• Work task:
When you reach the line containing "c.rsv j := rfl" in the records below, start copying exactly, and stop once you have copied the line containing "c.port j := rfl".

• Source data:
@[simp] theorem Chip.setUnder_regs (d : UDie) (x : UnderState) : (c.setUnder d x).regs = c.regs := rfl
@[simp] theorem Chip.setUnder_hold (d : UDie) (x : UnderState) : (c.setUnder d x).hold = c.hold := rfl
@[simp] theorem Chip.setUnder_tickRegs (d : UDie) (x : UnderState) : (c.setUnder d x).tickRegs = c.tickRegs := rfl
@[simp] theorem Chip.setUnder_fresh (d : UDie) (x : UnderState) : (c.setUnder d x).fresh = c.fresh := rfl
@[simp] theorem Chip.setUnder_wall (d : UDie) (x : UnderState) : (c.setUnder d x).wall = c.wall := rfl
@[simp] theorem Chip.setUnder_now (d : UDie) (x : UnderState) : (c.setUnder d x).now = c.now := rfl
@[simp] theorem Chip.setUnder_free (d : UDie) (x : UnderState) : (c.setUnder d x).free = c.free := rfl
@[simp] theorem Chip.setUnder_armTick (d : UDie) (x : UnderState) : (c.setUnder d x).armTick = c.armTick := rfl
@[simp] theorem Chip.setUnder_pwrDue (d : UDie) (x : UnderState) : (c.setUnder d x).pwrDue = c.pwrDue := rfl
@[simp] theorem Chip.setUnder_legs (d : UDie) (x : UnderState) : (c.setUnder d x).legs = c.legs := rfl
@[simp] theorem Chip.setUnder_links (d : UDie) (x : UnderState) : (c.setUnder d x).links = c.links := rfl
@[simp] theorem Chip.setUnder_tbs (d : UDie) (x : UnderState) : (c.setUnder d x).tbs = c.tbs := rfl
@[simp] theorem Chip.setUnder_cues (d : UDie) (x : UnderState) : (c.setUnder d x).cues = c.cues := rfl
@[simp] theorem Chip.setUnder_slices (d : UDie) (x : UnderState) : (c.setUnder d x).slices = c.slices := rfl
@[simp] theorem Chip.setUnder_rsvs (d : UDie) (x : UnderState) : (c.setUnder d x).rsvs = c.rsvs := rfl
@[simp] theorem Chip.setUnder_excPos (d : UDie) (x : UnderState) : (c.setUnder d x).excPos = c.excPos := rfl
@[simp] theorem Chip.setUnder_excTick (d : UDie) (x : UnderState) : (c.setUnder d x).excTick = c.excTick := rfl
@[simp] theorem Chip.setUnder_ports (d : UDie) (x : UnderState) : (c.setUnder d x).ports = c.ports := rfl
@[simp] theorem Chip.setUnder_axes (d : UDie) (x : UnderState) : (c.setUnder d x).axes = c.axes := rfl
@[simp] theorem Chip.setUnder_engines (d : UDie) (x : UnderState) : (c.setUnder d x).engines = c.engines := rfl
@[simp] theorem Chip.setUnder_buses (d : UDie) (x : UnderState) : (c.setUnder d x).buses = c.buses := rfl
@[simp] theorem Chip.setUnder_hks (d : UDie) (x : UnderState) : (c.setUnder d x).hks = c.hks := rfl
@[simp] theorem Chip.setUnder_hkSettle (d : UDie) (x : UnderState) : (c.setUnder d x).hkSettle = c.hkSettle := rfl
@[simp] theorem Chip.setUnder_houseTick (d : UDie) (x : UnderState) : (c.setUnder d x).houseTick = c.houseTick := rfl
@[simp] theorem Chip.setUnder_roundTick (d : UDie) (x : UnderState) : (c.setUnder d x).roundTick = c.roundTick := rfl
@[simp] theorem Chip.setUnder_hkAge (d : UDie) (x : UnderState) : (c.setUnder d x).hkAge = c.hkAge := rfl
@[simp] theorem Chip.setUnder_hkUsed (d : UDie) (x : UnderState) : (c.setUnder d x).hkUsed = c.hkUsed := rfl
@[simp] theorem Chip.setUnder_xchRun (d : UDie) (x : UnderState) : (c.setUnder d x).xchRun = c.xchRun := rfl
@[simp] theorem Chip.setUnder_sensors (d : UDie) (x : UnderState) : (c.setUnder d x).sensors = c.sensors := rfl
@[simp] theorem Chip.setUnder_wms (d : UDie) (x : UnderState) : (c.setUnder d x).wms = c.wms := rfl
@[simp] theorem Chip.setUnder_faults (d : UDie) (x : UnderState) : (c.setUnder d x).faults = c.faults := rfl
@[simp] theorem Chip.setUnder_load (d : UDie) (x : UnderState) : (c.setUnder d x).load = c.load := rfl
@[simp] theorem Chip.setUnder_nvc (d : UDie) (x : UnderState) : (c.setUnder d x).nvc = c.nvc := rfl
@[simp] theorem Chip.setUnder_hp (d : UDie) (x : UnderState) : (c.setUnder d x).hp = c.hp := rfl
@[simp] theorem Chip.setUnder_can (d : UDie) (x : UnderState) : (c.setUnder d x).can = c.can := rfl
@[simp] theorem Chip.setUnder_rng (d : UDie) (x : UnderState) : (c.setUnder d x).rng = c.rng := rfl
@[simp] theorem Chip.setUnder_duty (d : UDie) (x : UnderState) : (c.setUnder d x).duty = c.duty := rfl
@[simp] theorem Chip.setUnder_reg (d : UDie) (x : UnderState) (j : Nat) : (c.setUnder d x).reg j = c.reg j := rfl
@[simp] theorem Chip.setUnder_get (d : UDie) (x : UnderState) (g : Field) : (c.setUnder d x).get g = c.get g := rfl
@[simp] theorem Chip.setUnder_flag (d : UDie) (x : UnderState) (g : Field) : (c.setUnder d x).flag g = c.flag g := rfl
@[simp] theorem Chip.under_setUnder (d : UDie) (x : UnderState) : (c.setUnder d x).under d = x := by
  simp [Chip.setUnder, Chip.under]
theorem Chip.under_setUnder_ne (d : UDie) (x : UnderState) {j : UDie} (h : j ≠ d) : (c.setUnder d x).under j = c.under j := by
  have h' : d.val ≠ j.val := fun e => h (Fin.ext e.symm)
  simp [Chip.setUnder, Chip.under, h']
@[simp] theorem Chip.leg_setUnder (d : UDie) (x : UnderState) (j : Leg) : (c.setUnder d x).leg j = c.leg j := rfl
@[simp] theorem Chip.link_setUnder (d : UDie) (x : UnderState) (j : Die) : (c.setUnder d x).link j = c.link j := rfl
@[simp] theorem Chip.tb_setUnder (d : UDie) (x : UnderState) (j : Tb) : (c.setUnder d x).tb j = c.tb j := rfl
@[simp] theorem Chip.slice_setUnder (d : UDie) (x : UnderState) (j : SliceId) : (c.setUnder d x).slice j = c.slice j := rfl
@[simp] theorem Chip.rsv_setUnder (d : UDie) (x : UnderState) (j : Fin 4) : (c.setUnder d x).rsv j = c.rsv j := rfl
@[simp] theorem Chip.port_setUnder (d : UDie) (x : UnderState) (j : Port) : (c.setUnder d x).port j = c.port j := rfl
@[simp] theorem Chip.axis_setUnder (d : UDie) (x : UnderState) (j : Axis) : (c.setUnder d x).axis j = c.axis j := rfl
@[simp] theorem Chip.engine_setUnder (d : UDie) (x : UnderState) (j : Region) : (c.setUnder d x).engine j = c.engine j := rfl
@[simp] theorem Chip.bus_setUnder (d : UDie) (x : UnderState) (j : Region) : (c.setUnder d x).bus j = c.bus j := rfl
@[simp] theorem Chip.hk_setUnder (d : UDie) (x : UnderState) (j : Region) : (c.setUnder d x).hk j = c.hk j := rfl
@[simp] theorem Chip.sensor_setUnder (d : UDie) (x : UnderState) (j : Fin 17) : (c.setUnder d x).sensor j = c.sensor j := rfl
@[simp] theorem Chip.wm_setUnder (d : UDie) (x : UnderState) (j : Fin 8) : (c.setUnder d x).wm j = c.wm j := rfl
/-! ### setRsv -/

• Written answer:
@[simp] theorem Chip.rsv_setUnder (d : UDie) (x : UnderState) (j : Fin 4) : (c.setUnder d x).rsv j = c.rsv j := rfl
@[simp] theorem Chip.port_setUnder (d : UDie) (x : UnderState) (j : Port) : (c.setUnder d x).port j = c.port j := rfl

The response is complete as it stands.